Services Industrial Professional and Technical Union (SIPTU) has been campaigning since 2009 in a bid to secure adequate contracts and security of earnings for its members. The Union has welcomed the Labour Court decision which brings an end to the extensive system of zero-hour contracts. Paul Bell, SIPTU Health Division Organiser, stated that the agreement put the terms and conditions of Home Helps on a “firm and binding platform for the first time since the community service was established thirty years ago”.

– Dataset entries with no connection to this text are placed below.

-- ==== Sys2Proof/Laws/Decoder.lean ====
section
/-! SUPPORT. What one slot, one segment and one batch of the decoder can do. -/

namespace Sys2Proof.Machine

/- Accumulator bits -/

theorem record_low (acc : BitVec 10) (j : Nat) : record acc j false = acc := by
  simp [record]

theorem record_high (acc : BitVec 10) (j : Nat) (h : j < 10) : record acc j true = acc ||| ones j 1 := by
  have : ∀ j, j < 10 → (BitVec.ofBool true).zeroExtend 10 <<< j = ones j 1 := by decide
  simp [record, ← this j h]

@[simp] theorem ones_zero (p : Nat) : ones p 0 = 0 := by simp [ones]

/-- A run of ones is its first one and the others. -/
theorem ones_succ (p n : Nat) (h : p + n < 10) : ones p 1 ||| ones (p + 1) n = ones p (n + 1) := by
  have : ∀ p, p < 10 → ∀ n, n < 10 - p → ones p 1 ||| ones (p + 1) n = ones p (n + 1) := by decide
  exact this p (by omega) n (by omega)

theorem ones_getLsbD (p n j : Nat) (h : p + n ≤ 10) (hj : j < 10) :
    (ones p n).getLsbD j = (decide (p ≤ j) && decide (j < p + n)) := by
  have : ∀ p, p < 11 → ∀ n, n < 11 - p → ∀ j, j < 10 →
      (ones p n).getLsbD j = (decide (p ≤ j) && decide (j < p + n)) := by decide
  exact this p (by omega) n (by omega) j hj

theorem byteOf_getLsbD (acc : BitVec 10) (m : Nat) (h : m < 8) : (byteOf acc).getLsbD m = acc.getLsbD (m + 1) := by
  have hm : (255#10).getLsbD m = true := by
    have : ∀ m, m < 8 → (255#10).getLsbD m = true := by decide
    exact this m h
  simp only [byteOf, BitVec.truncate_eq_setWidth, BitVec.getLsbD_setWidth, BitVec.getLsbD_and,
    BitVec.getLsbD_ushiftRight, hm, h, decide_true, Bool.true_and, Bool.and_true, Nat.add_comm]

/- One slot -/

theorem bitpos_eq_ten {p : BitVec 4} : p = 10 ↔ p.toNat = 10 := by
  constructor
  · rintro rfl; rfl
  · intro h; exact BitVec.eq_of_toNat_eq h

theorem bitpos_eq_zero {p : BitVec 4} : p = 0 ↔ p.toNat = 0 := by
  constructor
  · rintro rfl; rfl
  · intro h; exact BitVec.eq_of_toNat_eq h

theorem bitpos_succ {p : BitVec 4} (h : p.toNat ≤ 9) : (p + 1).toNat = p.toNat + 1 := by
  simp only [BitVec.toNat_add]
  show (p.toNat + 1) % 16 = _
  omega

theorem fresh_legal : DecoderState.fresh.Legal := by decide

@[simp] theorem fresh_bitpos : DecoderState.fresh.bitpos = 0 := rfl
@[simp] theorem fresh_acc : DecoderState.fresh.acc = 0 := rfl

/-- R13 item 3. -/
theorem legal_acc_zero {st : DecoderState} (h : st.Legal) (hp : st.bitpos = 0) : st.acc = 0 := by
  apply BitVec.eq_of_getLsbD_eq
  intro j hj
  have := h.2.2.2 (by rw [hp]; decide) j hj (by rw [hp]; simp)
  simpa using this

theorem legal_eq_fresh {st : DecoderState} (h : st.Legal) (hp : st.bitpos = 0) : st = DecoderState.fresh := by
  have := legal_acc_zero h hp
  cases st; simp_all [DecoderState.fresh]

/-- R92. -/
theorem slotStep_skip {st : DecoderState} (hp : st.bitpos = 0) : slotStep true st = raise .skippedNonStart st := by
  simp [slotStep, hp]

/-- R93: a slot below 9 is filled. -/
theorem slotStep_fill {st : DecoderState} {l : Level} (hp : st.bitpos.toNat < 9) (hl : l = true → st.bitpos ≠ 0) :
    slotStep l st = .goOn ⟨st.bitpos + 1, record st.acc st.bitpos.toNat l⟩ [] := by
  have h1 : st.bitpos + 1 ≠ 10 := by
    rw [Ne, bitpos_eq_ten, bitpos_succ (by omega)]; omega
  have h2 : ¬ (st.bitpos = 0 ∧ l = true) := fun h => hl h.2 h.1
  simp only [slotStep, h1, h2, false_and, if_false]

/-- R94. -/
theorem slotStep_missing {st : DecoderState} (hp : st.bitpos.toNat = 9) :
    slotStep false st = raise .missingStopBit { st with bitpos := 10 } := by
  have h1 : st.bitpos + 1 = 10 := by rw [bitpos_eq_ten, bitpos_succ (by omega), hp]
  simp only [slotStep, h1, Bool.false_eq_true, and_false, if_false, and_self, if_true]

/-- R95. -/
theorem slotStep_complete {st : DecoderState} (hp : st.bitpos.toNat = 9) :
    slotStep true st = .goOn DecoderState.fresh [.byte (byteOf (record st.acc 9 true))] := by
  have h1 : st.bitpos + 1 = 10 := by rw [bitpos_eq_ten, bitpos_succ (by omega), hp]
  have h2 : st.bitpos ≠ 0 := by rw [Ne, bitpos_eq_zero]; omega
  simp only [slotStep, h1, h2, hp, false_and, if_false, Bool.true_eq_false, and_false, if_true]

/- The slots of one segment -/

/-- Cases L1 of R98. -/
theorem slots_low (n : Nat) (st : DecoderState) (h : st.bitpos.toNat + n ≤ 9) :
    slots false n st = (⟨BitVec.ofNat 4 (st.bitpos.toNat + n), st.acc⟩, []) := by
  induction n generalizing st with
  | zero => simp [slots]
  | succ n ih =>
    rw [slots, slotStep_fill (by omega) (by simp)]
    simp only [record_low]
    rw [ih _ (by show (st.bitpos + 1).toNat + n ≤ 9; rw [bitpos_succ (by omega)]; omega)]
    simp only [bitpos_succ (show st.bitpos.toNat ≤ 9 by omega), List.nil_append]
    rw [show st.bitpos.toNat + 1 + n = st.bitpos.toNat + (n + 1) by omega]

/-- Case L2 of R98. -/
theorem slots_low_missing (n : Nat) (st : DecoderState) (hp : st.bitpos.toNat ≤ 9) (h : 10 ≤ st.bitpos.toNat + n) :
    slots false n st = (⟨10, st.acc⟩, [.event .missingStopBit]) := by
  induction n generalizing st with
  | zero => omega
  | succ n ih =>
    rw [slots]
    by_cases h9 : st.bitpos.toNat = 9
    · rw [slotStep_missing h9]; simp [raise]
    · rw [slotStep_fill (by omega) (by simp)]
      simp only [record_low]
      have hs := bitpos_succ hp
      rw [ih _ (by show (st.bitpos + 1).toNat ≤ 9; omega) (by show 10 ≤ (st.bitpos + 1).toNat + n; omega)]
      rfl

/-- Case H0 of R98. -/
theorem slots_skip (n : Nat) (st : DecoderState) (hp : st.bitpos = 0) :
    slots true (n + 1) st = (st, [.event .skippedNonStart]) := by
  rw [slots, slotStep_skip hp]; simp [raise]

/-- Case H1 of R98. -/
theorem slots_high (n : Nat) (st : DecoderState) (hp : 1 ≤ st.bitpos.toNat) (h : st.bitpos.toNat + n ≤ 9) :
    slots true n st = (⟨BitVec.ofNat 4 (st.bitpos.toNat + n), st.acc ||| ones st.bitpos.toNat n⟩, []) := by
  induction n generalizing st with
  | zero => simp [slots]
  | succ n ih =>
    have hs := bitpos_succ (show st.bitpos.toNat ≤ 9 by omega)
    rw [slots, slotStep_fill (by omega) (by intro _; rw [Ne, bitpos_eq_zero]; omega)]
    simp only
    rw [ih _ (by show 1 ≤ (st.bitpos + 1).toNat; omega) (by show (st.bitpos + 1).toNat + n ≤ 9; omega)]
    simp only [hs, List.nil_append, record_high _ _ (show st.bitpos.toNat < 10 by omega)]
    rw [BitVec.or_assoc, ones_succ _ _ (by omega), show st.bitpos.toNat + 1 + n = st.bitpos.toNat + (n + 1) by omega]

A Zero-hours contract is a type of employment where an employee must be available for work but does not have specified or guaranteed hours or a formal roster. This can cause challenging circumstances for employees where the hours of work as well as earnings are unpredictable.


Home Help Contracts


This Labour Court agreement provides for the issuing of annualised contracts guaranteeing a minimum of seven to 10 hours of work per week for each Home Help. Caroline Jenkinson, Labour Court Deputy Chairman, explained that “the number of hours to be allocated to each person will be based on 80 per cent of their actual hours worked in the six-month reference period between October 1st, 2011, and March 31st, 2012, with a minimum guarantee of seven hours”.



In addition to welcoming the removal of the zero-hours system Mr. Bell of SIPTU applauded a HSE effort to reorganise and manage the Home Help hours on a county by county basis.


Those who choose not to work under the annualised hour scheme may be entitled to receive compensation of between €2,000 and €3,000 under an exit deal.